*** Data for this exercise ***

-- ==== Sys2Proof/Machine/Execute.lean ====
section
/-! DEFINITION. The meaning of each instruction row: the word that its fields spell (Table 03-5, Table 03-10) issues with its plan. -/

namespace Sys2Proof.Machine

/-- NOP, and any word that no other row names. -/
def execNop (q : Issue) (w : BitVec 32) (s : State) : Out := if nopWord w then issue q w none (planNop w) s else .next s

def execMov (q : Issue) (f : FR) (s : State) : Out := issue q (wordR 0x01 f) none (planMov f) s
def execMovi (q : Issue) (f : FI) (s : State) : Out := issue q (wordI 0x02 f) none (planMovi f) s
def execLui (q : Issue) (f : FU) (s : State) : Out := issue q (wordU 0x03 f) none (planLui f) s
def execTypeof (q : Issue) (f : FR) (s : State) : Out := issue q (wordR 0x04 f) none (planTypeof f) s
def execRetag (q : Issue) (f : FR) (s : State) : Out := issue q (wordR 0x05 f) none (planRetag f) s
def execTtest (q : Issue) (f : FR) (s : State) : Out := issue q (wordR 0x06 f) none (planTtest f) s
def execPretag (q : Issue) (f : FR) (s : State) : Out := issue q (wordR 0x7C f) none (planPretag f) s
def execStr (q : Issue) (f : FR) (s : State) : Out := issue q (wordR 0x76 f) none (planStr f) s
def execStw (q : Issue) (f : FR) (s : State) : Out := issue q (wordR 0x77 f) none (planStw f) s
def execSvr (q : Issue) (f : FI) (s : State) : Out := issue q (wordI 0x7D f) none (planSvr f) s
def execSvw (q : Issue) (f : FI) (s : State) : Out := issue q (wordI 0x7E f) none (planSvw f) s
def execIadd (q : Issue) (f : FR) (s : State) : Out := issue q (wordR 0x10 f) none (planIadd f) s
def execIsub (q : Issue) (f : FR) (s : State) : Out := issue q (wordR 0x11 f) none (planIsub f) s
def execAnd (q : Issue) (f : FR) (s : State) : Out := issue q (wordR 0x14 f) none (planAnd f) s
def execOr (q : Issue) (f : FR) (s : State) : Out := issue q (wordR 0x15 f) none (planOr f) s
def execXor (q : Issue) (f : FR) (s : State) : Out := issue q (wordR 0x16 f) none (planXor f) s
def execShift (q : Issue) (f : FR) (s : State) : Out := issue q (wordR 0x17 f) none (planShift f) s
def execIaddi (q : Issue) (f : FI) (s : State) : Out := issue q (wordI 0x18 f) none (planIaddi f) s
def execAndi (q : Issue) (f : FI) (s : State) : Out := issue q (wordI 0x19 f) none (planAndi f) s
def execOri (q : Issue) (f : FI) (s : State) : Out := issue q (wordI 0x1A f) none (planOri f) s
def execXori (q : Issue) (f : FI) (s : State) : Out := issue q (wordI 0x1B f) none (planXori f) s
def execShifti (q : Issue) (f : FI) (s : State) : Out := issue q (wordI 0x1C f) none (planShifti f) s
def execIcmp (q : Issue) (f : FR) (s : State) : Out := issue q (wordR 0x1D f) none (planIcmp f) s
def execEq (q : Issue) (f : FR) (s : State) : Out := issue q (wordR 0x1E f) none (planEq f) s
def execImul (q : Issue) (f : FR) (s : State) : Out := issue q (wordR 0x12 f) none (planImul f) s
def execMulh (q : Issue) (f : FR) (s : State) : Out := issue q (wordR 0x13 f) none (planMulh f) s
def execIdiv (q : Issue) (f : FR) (s : State) : Out := issue q (wordR 0x1F f) none (planIdiv f) s
def execAdd (q : Issue) (f : FR) (s : State) : Out := issue q (wordR 0x08 f) none (planAdd f) s
def execSub (q : Issue) (f : FR) (s : State) : Out := issue q (wordR 0x09 f) none (planSub f) s
def execMul (q : Issue) (f : FR) (s : State) : Out := issue q (wordR 0x0A f) none (planMul f) s
def execAddi (q : Issue) (f : FI) (s : State) : Out := issue q (wordI 0x0D f) none (planAddi f) s
def execEql (q : Issue) (f : FR) (s : State) : Out := issue q (wordR 0x0E f) none (planEql f) s
def execLess (q : Issue) (f : FR) (s : State) : Out := issue q (wordR 0x0F f) none (planLess f) s
def execDiv (q : Issue) (f : FR) (s : State) : Out := issue q (wordR 0x0B f) none (planDiv f) s
def execRem (q : Issue) (f : FR) (s : State) : Out := issue q (wordR 0x0C f) none (planRem f) s
def execFadd (q : Issue) (f : FR) (s : State) : Out := issue q (wordR 0x20 f) none (planFadd f) s
def execFsub (q : Issue) (f : FR) (s : State) : Out := issue q (wordR 0x21 f) none (planFsub f) s
def execFmul (q : Issue) (f : FR) (s : State) : Out := issue q (wordR 0x22 f) none (planFmul f) s
def execFma (q : Issue) (f : FR) (s : State) : Out := issue q (wordR 0x23 f) none (planFma f) s
def execFnma (q : Issue) (f : FR) (s : State) : Out := issue q (wordR 0x24 f) none (planFnma f) s
def execFcmp (q : Issue) (f : FR) (s : State) : Out := issue q (wordR 0x25 f) none (planFcmp f) s
def execFcvt (q : Issue) (f : FR) (s : State) : Out := issue q (wordR 0x26 f) none (planFcvt f) s
def execFmisc (q : Issue) (f : FR) (s : State) : Out := issue q (wordR 0x27 f) none (planFmisc f) s
def execBeq (q : Issue) (f : FB) (s : State) : Out := issue q (wordB 0x30 f) none (planBeq f) s
def execBne (q : Issue) (f : FB) (s : State) : Out := issue q (wordB 0x31 f) none (planBne f) s
def execBlt (q : Issue) (f : FB) (s : State) : Out := issue q (wordB 0x32 f) none (planBlt f) s
def execBge (q : Issue) (f : FB) (s : State) : Out := issue q (wordB 0x33 f) none (planBge f) s
def execBltu (q : Issue) (f : FB) (s : State) : Out := issue q (wordB 0x34 f) none (planBltu f) s
def execBgeu (q : Issue) (f : FB) (s : State) : Out := issue q (wordB 0x35 f) none (planBgeu f) s
def execBtype (q : Issue) (f : FB) (s : State) : Out := issue q (wordB 0x36 f) none (planBtype f) s
def execBntype (q : Issue) (f : FB) (s : State) : Out := issue q (wordB 0x37 f) none (planBntype f) s
def execBnil (q : Issue) (f : FB) (s : State) : Out := issue q (wordB 0x3D f) none (planBnil f) s
def execBnnil (q : Issue) (f : FB) (s : State) : Out := issue q (wordB 0x3E f) none (planBnnil f) s
def execBr (q : Issue) (disp : BitVec 25) (s : State) : Out := issue q (wordJ 0x38 disp) none (planBr disp) s
def execJmpr (q : Issue) (f : FR) (s : State) : Out := issue q (wordR 0x3B f) none (planJmpr f) s
def execCall (q : Issue) (disp : BitVec 25) (s : State) : Out := issue q (wordJ 0x39 disp) none (planCall disp) s
def execCallr (q : Issue) (f : FR) (s : State) : Out := issue q (wordR 0x3A f) none (planCallr f) s
def execRet (q : Issue) (f : FR) (s : State) : Out := issue q (wordR 0x3C f) none (planRet f) s
def execGate (q : Issue) (f : FR) (s : State) : Out := issue q (wordR 0x68 f) none (planGate f) s
def execGret (q : Issue) (f : FR) (s : State) : Out := issue q (wordR 0x69 f) none (planGret f) s
def execLdx (q : Issue) (f : FR) (s : State) : Out := issue q (wordR 0x40 f) none (planLdx f) s
def execLdi (q : Issue) (f : FI) (s : State) : Out := issue q (wordI 0x41 f) none (planLdi f) s
def execStx (q : Issue) (f : FR) (s : State) : Out := issue q (wordR 0x42 f) none (planStx f) s
def execSti (q : Issue) (f : FI) (s : State) : Out := issue q (wordI 0x43 f) none (planSti f) s
def execLdbx (q : Issue) (f : FR) (s : State) : Out := issue q (wordR 0x44 f) none (planLdbx f) s
def execStbx (q : Issue) (f : FR) (s : State) : Out := issue q (wordR 0x45 f) none (planStbx f) s
def execLdv (q : Issue) (f : FI) (s : State) : Out := issue q (wordI 0x46 f) none (planLdv f) s
def execStv (q : Issue) (f : FI) (s : State) : Out := issue q (wordI 0x47 f) none (planStv f) s
def execHdrq (q : Issue) (f : FR) (s : State) : Out := issue q (wordR 0x07 f) none (planHdrq f) s
def execFreeze (q : Issue) (f : FR) (s : State) : Out := issue q (wordR 0x5A f) none (planFreeze f) s
def execCld (q : Issue) (f : FI) (s : State) : Out := issue q (wordI 0x48 f) none (planCld f) s
def execCst (q : Issue) (f : FI) (s : State) : Out := issue q (wordI 0x49 f) none (planCst f) s
def execCldc (q : Issue) (f : FI) (s : State) : Out := issue q (wordI 0x4A f) none (planCldc f) s
def execCstc (q : Issue) (f : FI) (s : State) : Out := issue q (wordI 0x4B f) none (planCstc f) s
def execCldx (q : Issue) (f : FR) (s : State) : Out := issue q (wordR 0x4C f) none (planCldx f) s
def execCstx (q : Issue) (f : FR) (s : State) : Out := issue q (wordR 0x4D f) none (planCstx f) s
def execCar (q : Issue) (f : FR) (s : State) : Out := issue q (wordR 0x50 f) none (planCar f) s
def execCdr (q : Issue) (f : FR) (s : State) : Out := issue q (wordR 0x51 f) none (planCdr f) s
def execRplaca (q : Issue) (f : FR) (s : State) : Out := issue q (wordR 0x54 f) none (planRplaca f) s
def execRplacd (q : Issue) (f : FR) (s : State) : Out := issue q (wordR 0x55 f) none (planRplacd f) s
def execCons (q : Issue) (f : FR) (s : State) : Out := issue q (wordR 0x52 f) none (planCons f) s
def execConsn (q : Issue) (f : FR) (stop : Option Nat) (s : State) : Out := issue q (wordR 0x53 f) stop (planConsn f) s
def execAlloc (q : Issue) (f : FR) (s : State) : Out := issue q (wordR 0x58 f) none (planAlloc f) s
def execAlloci (q : Issue) (f : FI) (s : State) : Out := issue q (wordI 0x59 f) none (planAlloci f) s
def execCbound (q : Issue) (f : FR) (s : State) : Out := issue q (wordR 0x60 f) none (planCbound f) s
def execCperm (q : Issue) (f : FR) (s : State) : Out := issue q (wordR 0x61 f) none (planCperm f) s
def execCinc (q : Issue) (f : FI) (s : State) : Out := issue q (wordI 0x64 f) none (planCinc f) s
def execCget (q : Issue) (f : FR) (s : State) : Out := issue q (wordR 0x65 f) none (planCget f) s
def execCseal (q : Issue) (f : FR) (s : State) : Out := issue q (wordR 0x62 f) none (planCseal f) s
def execCunseal (q : Issue) (f : FR) (s : State) : Out := issue q (wordR 0x63 f) none (planCunseal f) s
def execSavem (q : Issue) (f : FI) (stop : Option Nat) (s : State) : Out := issue q (wordI 0x6A f) stop (planSavem f) s
def execLoadm (q : Issue) (f : FI) (stop : Option Nat) (s : State) : Out := issue q (wordI 0x6B f) stop (planLoadm f) s
def execBcopy (q : Issue) (f : FR) (stop : Option Nat) (s : State) : Out := issue q (wordR 0x6C f) stop (planBcopy f) s
def execBcmp (q : Issue) (f : FR) (stop : Option Nat) (s : State) : Out := issue q (wordR 0x6D f) stop (planBcmp f) s
def execHash (q : Issue) (f : FR) (stop : Option Nat) (s : State) : Out := issue q (wordR 0x6E f) stop (planHash f) s
def execBigstep (q : Issue) (f : FR) (stop : Option Nat) (s : State) : Out := issue q (wordR 0x6F f) stop (planBigstep f) s
def execYield (q : Issue) (f : FR) (s : State) : Out := issue q (wordR 0x70 f) none (planYield f) s
def execWait (q : Issue) (f : FI) (s : State) : Out := issue q (wordI 0x71 f) none (planWait f) s
def execSend (q : Issue) (f : FR) (s : State) : Out := issue q (wordR 0x72 f) none (planSend f) s
def execRecv (q : Issue) (f : FR) (s : State) : Out := issue q (wordR 0x73 f) none (planRecv f) s
def execXr (q : Issue) (f : FI) (s : State) : Out := issue q (wordI 0x74 f) none (planXr f) s
def execXw (q : Issue) (f : FI) (s : State) : Out := issue q (wordI 0x75 f) none (planXw f) s
def execTimer (q : Issue) (f : FR) (s : State) : Out := issue q (wordR 0x7B f) none (planTimer f) s
def execSteady (q : Issue) (f : FI) (s : State) : Out := issue q (wordI 0x7A f) none (planSteady f) s
def execLbar (q : Issue) (f : FZ) (s : State) : Out := issue q (wordZ 0x78 0 f) none (planLbar f) s
def execSbar (q : Issue) (f : FZ) (s : State) : Out := issue q (wordZ 0x78 1 f) none (planSbar f) s
def execFbar (q : Issue) (f : FZ) (s : State) : Out := issue q (wordZ 0x78 2 f) none (planFbar f) s
def execXinvPage (q : Issue) (f : FZ) (s : State) : Out := issue q (wordZ 0x79 0 f) none (planXinvPage f) s
def execXinvWard (q : Issue) (f : FZ) (s : State) : Out := issue q (wordZ 0x79 1 f) none (planXinvWard f) s
def execXinvAll (q : Issue) (f : FZ) (s : State) : Out := issue q (wordZ 0x79 2 f) none (planXinvAll f) s

end Sys2Proof.Machine
end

*** End of Data for this exercise ***

▶ _Work order_
Go through the records and pull out each line that includes the word "wordJ".

▶ _Final answer_
def execBr (q : Issue) (disp : BitVec 25) (s : State) : Out := issue q (wordJ 0x38 disp) none (planBr disp) s
def execCall (q : Issue) (disp : BitVec 25) (s : State) : Out := issue q (wordJ 0x39 disp) none (planCall disp) s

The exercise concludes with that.